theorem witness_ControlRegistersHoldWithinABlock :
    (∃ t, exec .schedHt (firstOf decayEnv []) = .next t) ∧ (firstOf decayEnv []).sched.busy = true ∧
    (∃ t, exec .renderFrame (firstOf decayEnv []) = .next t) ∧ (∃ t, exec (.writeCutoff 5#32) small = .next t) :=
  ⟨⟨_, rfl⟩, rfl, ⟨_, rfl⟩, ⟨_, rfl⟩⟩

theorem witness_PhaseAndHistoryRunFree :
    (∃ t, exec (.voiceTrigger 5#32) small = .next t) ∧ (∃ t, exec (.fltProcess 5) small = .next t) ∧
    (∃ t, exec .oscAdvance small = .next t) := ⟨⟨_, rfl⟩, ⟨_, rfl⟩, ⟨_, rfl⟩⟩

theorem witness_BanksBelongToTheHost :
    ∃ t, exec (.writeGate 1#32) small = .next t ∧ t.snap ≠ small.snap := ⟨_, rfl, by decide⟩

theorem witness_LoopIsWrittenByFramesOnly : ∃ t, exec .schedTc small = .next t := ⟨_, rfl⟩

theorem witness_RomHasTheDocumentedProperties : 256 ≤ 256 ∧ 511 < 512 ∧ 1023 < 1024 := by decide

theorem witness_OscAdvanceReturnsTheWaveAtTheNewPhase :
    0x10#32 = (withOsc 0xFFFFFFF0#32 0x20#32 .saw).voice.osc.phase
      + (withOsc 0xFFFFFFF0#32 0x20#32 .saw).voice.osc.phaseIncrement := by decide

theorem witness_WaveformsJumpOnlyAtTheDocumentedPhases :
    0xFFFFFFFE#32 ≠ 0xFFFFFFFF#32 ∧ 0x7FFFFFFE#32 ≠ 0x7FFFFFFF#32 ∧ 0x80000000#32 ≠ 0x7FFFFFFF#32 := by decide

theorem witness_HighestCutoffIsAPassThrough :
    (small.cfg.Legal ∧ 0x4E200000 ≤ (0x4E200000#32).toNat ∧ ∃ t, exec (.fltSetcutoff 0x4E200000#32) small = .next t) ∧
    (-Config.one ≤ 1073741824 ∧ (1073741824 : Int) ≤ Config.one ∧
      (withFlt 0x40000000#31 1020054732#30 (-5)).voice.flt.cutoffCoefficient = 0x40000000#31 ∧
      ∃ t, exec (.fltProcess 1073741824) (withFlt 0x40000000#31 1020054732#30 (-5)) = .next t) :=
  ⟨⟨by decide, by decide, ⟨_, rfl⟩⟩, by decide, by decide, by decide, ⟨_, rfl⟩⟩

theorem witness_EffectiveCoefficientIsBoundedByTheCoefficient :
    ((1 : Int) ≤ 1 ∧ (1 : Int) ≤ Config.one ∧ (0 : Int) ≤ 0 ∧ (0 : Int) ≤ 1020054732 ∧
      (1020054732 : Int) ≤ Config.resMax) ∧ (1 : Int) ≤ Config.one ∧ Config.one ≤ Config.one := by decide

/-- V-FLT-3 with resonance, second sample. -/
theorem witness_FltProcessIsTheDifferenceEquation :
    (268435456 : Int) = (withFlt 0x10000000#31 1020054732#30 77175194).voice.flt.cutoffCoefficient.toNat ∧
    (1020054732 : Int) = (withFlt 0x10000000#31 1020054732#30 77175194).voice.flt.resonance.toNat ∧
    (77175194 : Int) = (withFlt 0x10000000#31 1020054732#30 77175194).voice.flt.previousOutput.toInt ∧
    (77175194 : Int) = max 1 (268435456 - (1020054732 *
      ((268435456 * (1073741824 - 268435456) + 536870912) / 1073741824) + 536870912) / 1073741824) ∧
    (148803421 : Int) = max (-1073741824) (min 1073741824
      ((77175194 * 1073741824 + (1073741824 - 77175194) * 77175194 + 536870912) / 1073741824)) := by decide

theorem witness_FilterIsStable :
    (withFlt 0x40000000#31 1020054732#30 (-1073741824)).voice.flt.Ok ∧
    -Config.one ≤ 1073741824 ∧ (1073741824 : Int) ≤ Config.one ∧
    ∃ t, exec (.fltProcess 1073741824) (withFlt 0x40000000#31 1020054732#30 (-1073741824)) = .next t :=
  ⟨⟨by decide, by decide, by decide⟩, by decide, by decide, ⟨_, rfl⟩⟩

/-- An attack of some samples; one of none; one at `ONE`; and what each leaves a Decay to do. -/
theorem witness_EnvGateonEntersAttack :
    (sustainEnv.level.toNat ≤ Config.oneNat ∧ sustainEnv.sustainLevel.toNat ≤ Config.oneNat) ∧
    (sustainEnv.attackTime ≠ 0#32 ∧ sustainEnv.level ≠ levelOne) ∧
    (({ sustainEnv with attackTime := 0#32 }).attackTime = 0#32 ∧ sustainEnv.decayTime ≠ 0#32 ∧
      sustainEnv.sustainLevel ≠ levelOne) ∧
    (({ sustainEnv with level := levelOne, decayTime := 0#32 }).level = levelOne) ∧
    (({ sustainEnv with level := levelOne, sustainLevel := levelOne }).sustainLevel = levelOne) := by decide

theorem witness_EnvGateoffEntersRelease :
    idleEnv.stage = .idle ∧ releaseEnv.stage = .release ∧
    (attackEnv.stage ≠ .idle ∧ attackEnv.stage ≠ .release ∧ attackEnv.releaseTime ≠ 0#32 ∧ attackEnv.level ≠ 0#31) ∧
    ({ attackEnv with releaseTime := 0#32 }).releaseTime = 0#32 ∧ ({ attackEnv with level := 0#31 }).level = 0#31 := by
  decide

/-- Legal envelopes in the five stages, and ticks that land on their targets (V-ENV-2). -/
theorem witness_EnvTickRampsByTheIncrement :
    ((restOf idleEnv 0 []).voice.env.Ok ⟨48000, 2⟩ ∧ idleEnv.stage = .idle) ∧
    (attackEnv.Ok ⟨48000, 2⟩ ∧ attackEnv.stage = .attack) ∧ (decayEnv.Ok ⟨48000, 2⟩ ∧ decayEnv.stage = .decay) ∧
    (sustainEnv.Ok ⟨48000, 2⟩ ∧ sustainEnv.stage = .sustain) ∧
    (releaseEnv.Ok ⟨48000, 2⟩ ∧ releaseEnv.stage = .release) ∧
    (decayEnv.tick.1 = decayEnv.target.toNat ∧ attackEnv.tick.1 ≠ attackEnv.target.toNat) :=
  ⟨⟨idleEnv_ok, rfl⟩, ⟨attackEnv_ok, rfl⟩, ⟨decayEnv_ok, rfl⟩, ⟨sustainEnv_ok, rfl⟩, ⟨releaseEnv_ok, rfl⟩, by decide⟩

★ ★ ★ ★

:: Exercise aim ::
Beginning at the line that contains "(attackEnv.stage ≠ .idle", reproduce every line down to the last line of the entries above, exactly and only those.

:: Response below ::
    (attackEnv.stage ≠ .idle ∧ attackEnv.stage ≠ .release ∧ attackEnv.releaseTime ≠ 0#32 ∧ attackEnv.level ≠ 0#31) ∧
    ({ attackEnv with releaseTime := 0#32 }).releaseTime = 0#32 ∧ ({ attackEnv with level := 0#31 }).level = 0#31 := by
  decide

/-- Legal envelopes in the five stages, and ticks that land on their targets (V-ENV-2). -/
theorem witness_EnvTickRampsByTheIncrement :
    ((restOf idleEnv 0 []).voice.env.Ok ⟨48000, 2⟩ ∧ idleEnv.stage = .idle) ∧
    (attackEnv.Ok ⟨48000, 2⟩ ∧ attackEnv.stage = .attack) ∧ (decayEnv.Ok ⟨48000, 2⟩ ∧ decayEnv.stage = .decay) ∧
    (sustainEnv.Ok ⟨48000, 2⟩ ∧ sustainEnv.stage = .sustain) ∧
    (releaseEnv.Ok ⟨48000, 2⟩ ∧ releaseEnv.stage = .release) ∧
    (decayEnv.tick.1 = decayEnv.target.toNat ∧ attackEnv.tick.1 ≠ attackEnv.target.toNat) :=
  ⟨⟨idleEnv_ok, rfl⟩, ⟨attackEnv_ok, rfl⟩, ⟨decayEnv_ok, rfl⟩, ⟨sustainEnv_ok, rfl⟩, ⟨releaseEnv_ok, rfl⟩, by decide⟩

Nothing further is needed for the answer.